◆ Task to complete ◆
Please take the records that follow and repeat exactly the lines starting with the line with "let c := if" and going on through the line with "(v, if v = .ok".

Saved entries

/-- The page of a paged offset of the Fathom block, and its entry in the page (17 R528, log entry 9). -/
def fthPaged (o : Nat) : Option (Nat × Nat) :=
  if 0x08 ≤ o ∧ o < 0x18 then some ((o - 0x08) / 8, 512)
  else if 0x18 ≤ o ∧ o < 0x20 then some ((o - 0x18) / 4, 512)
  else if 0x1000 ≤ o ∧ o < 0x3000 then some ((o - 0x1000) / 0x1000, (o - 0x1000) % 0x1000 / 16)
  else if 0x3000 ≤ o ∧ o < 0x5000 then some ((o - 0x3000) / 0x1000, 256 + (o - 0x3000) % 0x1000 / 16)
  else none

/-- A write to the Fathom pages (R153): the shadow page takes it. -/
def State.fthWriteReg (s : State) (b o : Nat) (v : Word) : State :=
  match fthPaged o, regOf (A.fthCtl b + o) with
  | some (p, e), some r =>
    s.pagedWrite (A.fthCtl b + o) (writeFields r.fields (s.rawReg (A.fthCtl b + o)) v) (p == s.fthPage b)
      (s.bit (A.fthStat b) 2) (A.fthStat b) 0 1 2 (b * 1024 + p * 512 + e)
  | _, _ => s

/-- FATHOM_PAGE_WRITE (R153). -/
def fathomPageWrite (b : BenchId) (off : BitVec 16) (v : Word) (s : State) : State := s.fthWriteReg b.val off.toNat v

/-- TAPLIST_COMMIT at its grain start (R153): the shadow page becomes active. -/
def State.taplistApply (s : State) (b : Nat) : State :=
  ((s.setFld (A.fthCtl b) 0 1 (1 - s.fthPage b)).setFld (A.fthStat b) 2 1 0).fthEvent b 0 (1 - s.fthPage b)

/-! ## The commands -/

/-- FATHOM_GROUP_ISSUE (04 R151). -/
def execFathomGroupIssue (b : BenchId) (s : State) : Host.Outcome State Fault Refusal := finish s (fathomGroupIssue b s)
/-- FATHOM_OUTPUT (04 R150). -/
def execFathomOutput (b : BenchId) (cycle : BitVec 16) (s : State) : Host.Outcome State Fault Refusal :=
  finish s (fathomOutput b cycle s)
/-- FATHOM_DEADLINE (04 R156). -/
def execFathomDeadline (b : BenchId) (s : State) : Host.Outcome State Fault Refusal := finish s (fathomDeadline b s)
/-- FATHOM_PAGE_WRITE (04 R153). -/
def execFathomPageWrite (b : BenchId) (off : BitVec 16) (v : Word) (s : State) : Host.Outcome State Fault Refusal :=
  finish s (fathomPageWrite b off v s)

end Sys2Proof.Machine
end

==

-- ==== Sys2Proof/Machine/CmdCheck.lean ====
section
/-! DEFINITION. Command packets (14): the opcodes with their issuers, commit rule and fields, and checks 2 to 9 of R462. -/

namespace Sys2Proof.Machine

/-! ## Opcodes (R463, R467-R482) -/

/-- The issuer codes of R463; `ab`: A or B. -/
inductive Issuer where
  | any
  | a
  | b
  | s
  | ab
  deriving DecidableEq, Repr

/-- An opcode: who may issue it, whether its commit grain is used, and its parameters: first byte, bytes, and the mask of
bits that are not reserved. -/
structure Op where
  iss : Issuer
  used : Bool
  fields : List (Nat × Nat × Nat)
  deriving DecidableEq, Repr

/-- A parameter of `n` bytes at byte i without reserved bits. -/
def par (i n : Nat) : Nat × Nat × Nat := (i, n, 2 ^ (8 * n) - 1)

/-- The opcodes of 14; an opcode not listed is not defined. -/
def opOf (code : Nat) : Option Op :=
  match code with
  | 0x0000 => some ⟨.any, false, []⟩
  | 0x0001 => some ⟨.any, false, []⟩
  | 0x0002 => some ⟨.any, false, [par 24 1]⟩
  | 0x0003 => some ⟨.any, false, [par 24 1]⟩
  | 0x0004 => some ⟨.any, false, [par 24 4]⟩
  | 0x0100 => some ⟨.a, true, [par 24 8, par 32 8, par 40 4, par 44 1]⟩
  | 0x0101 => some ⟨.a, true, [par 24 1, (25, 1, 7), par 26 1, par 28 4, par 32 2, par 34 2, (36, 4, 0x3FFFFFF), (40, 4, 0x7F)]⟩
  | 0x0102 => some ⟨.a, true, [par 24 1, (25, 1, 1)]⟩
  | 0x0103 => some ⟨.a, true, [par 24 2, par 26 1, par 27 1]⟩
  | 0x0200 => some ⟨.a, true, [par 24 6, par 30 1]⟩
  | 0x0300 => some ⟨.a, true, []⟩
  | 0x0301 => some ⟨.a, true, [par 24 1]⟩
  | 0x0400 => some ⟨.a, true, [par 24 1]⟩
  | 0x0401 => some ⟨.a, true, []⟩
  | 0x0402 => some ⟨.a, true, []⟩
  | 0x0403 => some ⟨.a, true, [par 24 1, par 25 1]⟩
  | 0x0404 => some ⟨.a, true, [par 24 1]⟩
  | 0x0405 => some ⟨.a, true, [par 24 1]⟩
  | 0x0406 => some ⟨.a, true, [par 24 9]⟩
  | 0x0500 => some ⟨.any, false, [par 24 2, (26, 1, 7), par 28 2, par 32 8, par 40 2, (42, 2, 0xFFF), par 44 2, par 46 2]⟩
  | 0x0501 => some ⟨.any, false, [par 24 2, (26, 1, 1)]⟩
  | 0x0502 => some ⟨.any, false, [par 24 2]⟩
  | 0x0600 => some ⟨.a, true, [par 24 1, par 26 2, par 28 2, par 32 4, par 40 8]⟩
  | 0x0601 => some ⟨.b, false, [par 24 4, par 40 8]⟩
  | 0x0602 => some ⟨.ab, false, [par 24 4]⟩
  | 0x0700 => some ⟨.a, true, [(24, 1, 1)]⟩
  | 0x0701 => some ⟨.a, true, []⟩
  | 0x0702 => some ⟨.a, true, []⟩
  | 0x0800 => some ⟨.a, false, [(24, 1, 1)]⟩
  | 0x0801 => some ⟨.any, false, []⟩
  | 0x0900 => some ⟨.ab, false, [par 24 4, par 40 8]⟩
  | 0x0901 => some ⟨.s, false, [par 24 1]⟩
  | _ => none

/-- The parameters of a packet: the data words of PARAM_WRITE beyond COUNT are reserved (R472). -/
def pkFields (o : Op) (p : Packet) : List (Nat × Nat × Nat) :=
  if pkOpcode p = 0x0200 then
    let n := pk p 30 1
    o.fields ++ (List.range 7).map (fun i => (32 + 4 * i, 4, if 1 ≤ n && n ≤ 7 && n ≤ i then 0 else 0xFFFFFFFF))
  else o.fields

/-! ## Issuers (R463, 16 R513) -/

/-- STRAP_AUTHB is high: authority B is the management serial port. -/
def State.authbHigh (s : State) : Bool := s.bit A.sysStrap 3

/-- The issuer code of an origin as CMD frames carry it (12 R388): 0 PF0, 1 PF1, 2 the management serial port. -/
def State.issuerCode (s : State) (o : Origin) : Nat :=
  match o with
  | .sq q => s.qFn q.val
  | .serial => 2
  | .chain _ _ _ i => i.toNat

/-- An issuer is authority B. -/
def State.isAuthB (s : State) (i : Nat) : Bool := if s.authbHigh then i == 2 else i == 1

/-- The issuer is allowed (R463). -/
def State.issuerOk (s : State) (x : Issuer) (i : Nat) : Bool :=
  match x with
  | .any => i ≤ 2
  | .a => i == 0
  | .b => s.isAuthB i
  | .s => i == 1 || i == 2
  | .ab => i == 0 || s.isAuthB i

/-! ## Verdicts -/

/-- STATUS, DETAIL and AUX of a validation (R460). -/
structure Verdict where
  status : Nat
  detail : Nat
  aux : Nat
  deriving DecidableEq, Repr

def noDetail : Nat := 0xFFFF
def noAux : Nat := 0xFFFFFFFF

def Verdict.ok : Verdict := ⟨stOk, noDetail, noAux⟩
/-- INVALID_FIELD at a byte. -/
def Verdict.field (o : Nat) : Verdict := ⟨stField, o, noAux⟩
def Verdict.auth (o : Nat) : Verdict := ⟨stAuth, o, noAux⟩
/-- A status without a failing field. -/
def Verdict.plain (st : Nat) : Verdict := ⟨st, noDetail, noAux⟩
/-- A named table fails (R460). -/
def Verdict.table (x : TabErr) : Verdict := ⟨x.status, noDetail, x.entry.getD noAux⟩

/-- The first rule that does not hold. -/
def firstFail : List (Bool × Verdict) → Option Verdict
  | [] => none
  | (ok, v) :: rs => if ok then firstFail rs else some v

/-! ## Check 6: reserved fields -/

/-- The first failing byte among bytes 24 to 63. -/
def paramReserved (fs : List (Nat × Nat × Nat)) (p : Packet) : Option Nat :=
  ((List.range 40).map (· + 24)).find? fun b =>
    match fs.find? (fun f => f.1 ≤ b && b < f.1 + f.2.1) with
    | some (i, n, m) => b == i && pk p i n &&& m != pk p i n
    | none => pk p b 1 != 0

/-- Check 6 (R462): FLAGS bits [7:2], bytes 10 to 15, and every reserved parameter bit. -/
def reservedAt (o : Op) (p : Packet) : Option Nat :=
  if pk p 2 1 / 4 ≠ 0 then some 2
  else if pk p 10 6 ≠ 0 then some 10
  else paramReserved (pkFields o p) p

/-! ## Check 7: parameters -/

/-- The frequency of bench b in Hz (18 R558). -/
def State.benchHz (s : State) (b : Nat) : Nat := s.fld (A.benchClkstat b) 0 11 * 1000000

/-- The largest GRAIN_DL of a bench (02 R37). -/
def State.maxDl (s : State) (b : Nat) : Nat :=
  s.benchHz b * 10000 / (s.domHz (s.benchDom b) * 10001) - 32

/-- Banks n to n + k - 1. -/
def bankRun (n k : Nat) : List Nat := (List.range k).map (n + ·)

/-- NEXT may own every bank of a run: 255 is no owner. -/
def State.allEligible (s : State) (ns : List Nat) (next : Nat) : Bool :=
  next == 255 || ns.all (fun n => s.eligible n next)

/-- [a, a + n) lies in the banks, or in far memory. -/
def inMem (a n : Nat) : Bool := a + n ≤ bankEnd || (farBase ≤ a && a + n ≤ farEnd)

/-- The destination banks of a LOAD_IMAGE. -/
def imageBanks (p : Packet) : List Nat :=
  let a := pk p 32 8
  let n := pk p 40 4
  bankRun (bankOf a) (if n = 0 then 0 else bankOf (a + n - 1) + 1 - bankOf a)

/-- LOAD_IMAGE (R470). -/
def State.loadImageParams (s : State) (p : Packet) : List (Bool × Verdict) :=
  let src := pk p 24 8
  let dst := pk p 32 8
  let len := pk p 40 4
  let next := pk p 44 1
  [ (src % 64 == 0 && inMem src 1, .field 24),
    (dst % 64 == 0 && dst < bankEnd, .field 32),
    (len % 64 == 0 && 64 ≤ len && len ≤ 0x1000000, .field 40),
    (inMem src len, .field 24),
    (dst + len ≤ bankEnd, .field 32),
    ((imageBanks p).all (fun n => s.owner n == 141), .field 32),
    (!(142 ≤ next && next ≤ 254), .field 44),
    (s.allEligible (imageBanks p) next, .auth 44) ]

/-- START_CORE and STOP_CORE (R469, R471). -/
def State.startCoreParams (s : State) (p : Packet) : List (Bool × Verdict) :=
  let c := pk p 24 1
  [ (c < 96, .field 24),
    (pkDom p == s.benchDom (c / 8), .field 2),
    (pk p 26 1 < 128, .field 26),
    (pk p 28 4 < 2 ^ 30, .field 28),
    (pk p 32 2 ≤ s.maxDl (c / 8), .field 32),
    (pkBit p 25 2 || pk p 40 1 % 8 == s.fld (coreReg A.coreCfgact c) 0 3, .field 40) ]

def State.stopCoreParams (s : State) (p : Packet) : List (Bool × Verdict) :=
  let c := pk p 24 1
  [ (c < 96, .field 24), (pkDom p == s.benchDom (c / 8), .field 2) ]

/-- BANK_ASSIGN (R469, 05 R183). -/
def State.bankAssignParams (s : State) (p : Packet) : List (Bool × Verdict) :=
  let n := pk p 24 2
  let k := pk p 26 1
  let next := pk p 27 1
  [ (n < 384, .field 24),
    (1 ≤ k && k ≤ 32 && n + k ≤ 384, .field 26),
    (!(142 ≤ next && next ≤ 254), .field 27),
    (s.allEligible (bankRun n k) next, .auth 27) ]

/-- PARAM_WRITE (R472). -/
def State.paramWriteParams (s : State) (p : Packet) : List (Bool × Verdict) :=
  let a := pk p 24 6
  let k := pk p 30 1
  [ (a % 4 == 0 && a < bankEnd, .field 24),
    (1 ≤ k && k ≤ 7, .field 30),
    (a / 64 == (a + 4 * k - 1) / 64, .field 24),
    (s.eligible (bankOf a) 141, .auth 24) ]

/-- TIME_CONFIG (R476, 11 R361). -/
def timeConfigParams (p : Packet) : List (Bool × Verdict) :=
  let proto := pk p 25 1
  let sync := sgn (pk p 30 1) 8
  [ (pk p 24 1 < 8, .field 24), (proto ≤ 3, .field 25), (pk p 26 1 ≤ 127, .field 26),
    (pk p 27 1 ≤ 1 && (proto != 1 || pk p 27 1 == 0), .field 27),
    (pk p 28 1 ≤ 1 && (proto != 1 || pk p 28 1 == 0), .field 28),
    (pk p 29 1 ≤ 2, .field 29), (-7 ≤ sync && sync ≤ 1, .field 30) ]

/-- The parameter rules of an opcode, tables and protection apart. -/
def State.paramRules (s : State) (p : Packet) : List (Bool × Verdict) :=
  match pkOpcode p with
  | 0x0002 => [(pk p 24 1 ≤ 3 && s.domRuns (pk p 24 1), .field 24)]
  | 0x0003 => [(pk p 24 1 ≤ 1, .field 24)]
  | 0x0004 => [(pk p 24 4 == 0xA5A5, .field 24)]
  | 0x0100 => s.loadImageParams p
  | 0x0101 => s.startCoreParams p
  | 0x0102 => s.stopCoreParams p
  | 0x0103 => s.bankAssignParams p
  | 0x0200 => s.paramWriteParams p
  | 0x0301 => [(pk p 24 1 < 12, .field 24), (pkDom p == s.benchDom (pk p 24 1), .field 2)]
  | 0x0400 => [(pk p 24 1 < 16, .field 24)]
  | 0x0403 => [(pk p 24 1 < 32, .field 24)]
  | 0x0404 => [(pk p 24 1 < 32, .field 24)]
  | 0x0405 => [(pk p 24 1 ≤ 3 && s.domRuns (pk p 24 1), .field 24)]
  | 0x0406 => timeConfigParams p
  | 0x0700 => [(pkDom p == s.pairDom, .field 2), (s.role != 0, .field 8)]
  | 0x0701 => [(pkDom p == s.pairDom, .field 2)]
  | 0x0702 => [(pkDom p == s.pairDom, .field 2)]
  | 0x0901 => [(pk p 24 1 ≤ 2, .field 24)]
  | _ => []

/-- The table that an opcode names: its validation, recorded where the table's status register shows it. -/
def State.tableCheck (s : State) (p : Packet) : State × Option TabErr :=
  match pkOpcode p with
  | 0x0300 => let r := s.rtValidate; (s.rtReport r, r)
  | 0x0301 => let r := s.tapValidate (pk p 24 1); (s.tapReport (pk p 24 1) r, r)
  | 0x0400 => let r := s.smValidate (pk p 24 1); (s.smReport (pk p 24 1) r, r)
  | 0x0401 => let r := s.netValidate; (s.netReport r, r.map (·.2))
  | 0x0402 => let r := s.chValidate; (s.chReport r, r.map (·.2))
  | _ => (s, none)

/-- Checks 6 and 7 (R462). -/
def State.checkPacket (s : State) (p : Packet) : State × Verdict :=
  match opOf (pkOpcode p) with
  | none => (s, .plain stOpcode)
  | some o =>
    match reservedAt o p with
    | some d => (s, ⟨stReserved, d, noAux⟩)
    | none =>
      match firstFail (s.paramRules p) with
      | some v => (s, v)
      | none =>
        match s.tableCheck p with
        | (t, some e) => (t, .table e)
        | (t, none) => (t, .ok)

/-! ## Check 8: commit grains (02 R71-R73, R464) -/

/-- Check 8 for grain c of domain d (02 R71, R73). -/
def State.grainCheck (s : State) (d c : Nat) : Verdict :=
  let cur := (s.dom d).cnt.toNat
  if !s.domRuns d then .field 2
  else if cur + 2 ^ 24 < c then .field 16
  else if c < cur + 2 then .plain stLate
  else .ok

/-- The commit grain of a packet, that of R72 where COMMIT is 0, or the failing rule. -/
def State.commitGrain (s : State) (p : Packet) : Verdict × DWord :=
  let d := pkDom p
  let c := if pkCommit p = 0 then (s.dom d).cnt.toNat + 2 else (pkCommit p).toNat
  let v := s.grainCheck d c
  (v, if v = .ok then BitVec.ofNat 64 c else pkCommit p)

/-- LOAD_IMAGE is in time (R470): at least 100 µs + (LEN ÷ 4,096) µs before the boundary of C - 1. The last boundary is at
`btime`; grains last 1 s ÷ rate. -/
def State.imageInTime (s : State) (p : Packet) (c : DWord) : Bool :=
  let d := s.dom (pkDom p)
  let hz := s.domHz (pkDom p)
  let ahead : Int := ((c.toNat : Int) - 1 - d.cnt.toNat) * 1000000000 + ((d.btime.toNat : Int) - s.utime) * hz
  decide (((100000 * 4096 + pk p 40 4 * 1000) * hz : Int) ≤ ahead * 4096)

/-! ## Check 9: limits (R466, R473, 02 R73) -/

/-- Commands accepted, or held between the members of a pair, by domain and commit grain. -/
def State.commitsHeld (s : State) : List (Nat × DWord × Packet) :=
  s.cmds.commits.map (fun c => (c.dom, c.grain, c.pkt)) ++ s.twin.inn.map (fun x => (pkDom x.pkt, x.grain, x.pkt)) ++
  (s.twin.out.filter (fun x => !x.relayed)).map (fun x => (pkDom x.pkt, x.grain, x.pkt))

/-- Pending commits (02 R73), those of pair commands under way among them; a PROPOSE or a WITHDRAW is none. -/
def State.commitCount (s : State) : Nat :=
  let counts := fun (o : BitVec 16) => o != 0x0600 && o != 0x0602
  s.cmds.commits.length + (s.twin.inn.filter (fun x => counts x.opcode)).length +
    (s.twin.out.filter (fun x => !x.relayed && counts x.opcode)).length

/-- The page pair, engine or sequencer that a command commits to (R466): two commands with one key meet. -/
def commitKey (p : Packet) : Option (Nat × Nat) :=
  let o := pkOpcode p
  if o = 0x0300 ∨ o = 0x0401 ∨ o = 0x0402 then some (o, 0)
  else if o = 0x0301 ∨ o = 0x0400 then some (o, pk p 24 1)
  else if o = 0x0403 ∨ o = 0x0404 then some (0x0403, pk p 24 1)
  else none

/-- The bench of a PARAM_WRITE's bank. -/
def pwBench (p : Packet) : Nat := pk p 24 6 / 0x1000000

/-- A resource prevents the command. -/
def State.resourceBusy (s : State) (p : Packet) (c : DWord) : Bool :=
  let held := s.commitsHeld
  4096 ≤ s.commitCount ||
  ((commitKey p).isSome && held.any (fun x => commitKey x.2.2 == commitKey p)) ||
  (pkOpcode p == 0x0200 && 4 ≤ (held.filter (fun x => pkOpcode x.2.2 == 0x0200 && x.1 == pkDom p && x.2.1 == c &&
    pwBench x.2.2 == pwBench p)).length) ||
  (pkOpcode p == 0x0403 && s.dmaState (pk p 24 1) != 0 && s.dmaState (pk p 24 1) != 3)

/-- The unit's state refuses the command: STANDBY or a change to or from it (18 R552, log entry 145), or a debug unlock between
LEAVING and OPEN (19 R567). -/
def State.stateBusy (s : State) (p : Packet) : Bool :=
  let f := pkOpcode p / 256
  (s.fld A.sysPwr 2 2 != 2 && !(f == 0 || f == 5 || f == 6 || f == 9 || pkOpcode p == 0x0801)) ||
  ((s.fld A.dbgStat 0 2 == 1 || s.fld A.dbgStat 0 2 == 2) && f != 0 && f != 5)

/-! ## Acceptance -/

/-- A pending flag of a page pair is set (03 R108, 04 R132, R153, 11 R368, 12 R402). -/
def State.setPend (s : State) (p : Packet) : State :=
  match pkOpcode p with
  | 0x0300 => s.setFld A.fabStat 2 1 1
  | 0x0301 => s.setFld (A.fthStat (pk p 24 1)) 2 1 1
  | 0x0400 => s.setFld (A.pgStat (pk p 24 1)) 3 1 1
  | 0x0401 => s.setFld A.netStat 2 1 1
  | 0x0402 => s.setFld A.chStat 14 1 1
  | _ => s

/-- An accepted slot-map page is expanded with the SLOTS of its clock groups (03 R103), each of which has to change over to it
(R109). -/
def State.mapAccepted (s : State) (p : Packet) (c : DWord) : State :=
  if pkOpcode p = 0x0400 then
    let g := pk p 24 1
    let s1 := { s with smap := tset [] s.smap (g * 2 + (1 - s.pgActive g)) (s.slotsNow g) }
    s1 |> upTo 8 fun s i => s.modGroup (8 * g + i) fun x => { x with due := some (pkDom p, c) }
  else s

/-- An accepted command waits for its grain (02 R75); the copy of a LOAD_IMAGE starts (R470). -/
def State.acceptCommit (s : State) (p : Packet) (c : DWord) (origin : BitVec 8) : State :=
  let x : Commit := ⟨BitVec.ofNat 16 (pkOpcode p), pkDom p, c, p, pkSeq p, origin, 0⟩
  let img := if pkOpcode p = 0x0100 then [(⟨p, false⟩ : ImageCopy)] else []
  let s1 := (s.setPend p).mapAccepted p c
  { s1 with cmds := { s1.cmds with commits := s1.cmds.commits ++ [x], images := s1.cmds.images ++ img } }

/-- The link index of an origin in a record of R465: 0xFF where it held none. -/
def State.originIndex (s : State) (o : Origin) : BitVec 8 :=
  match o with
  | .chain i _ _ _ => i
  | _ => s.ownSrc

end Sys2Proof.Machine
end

◆ Task result ◆
  let c := if pkCommit p = 0 then (s.dom d).cnt.toNat + 2 else (pkCommit p).toNat
  let v := s.grainCheck d c
  (v, if v = .ok then BitVec.ofNat 64 c else pkCommit p)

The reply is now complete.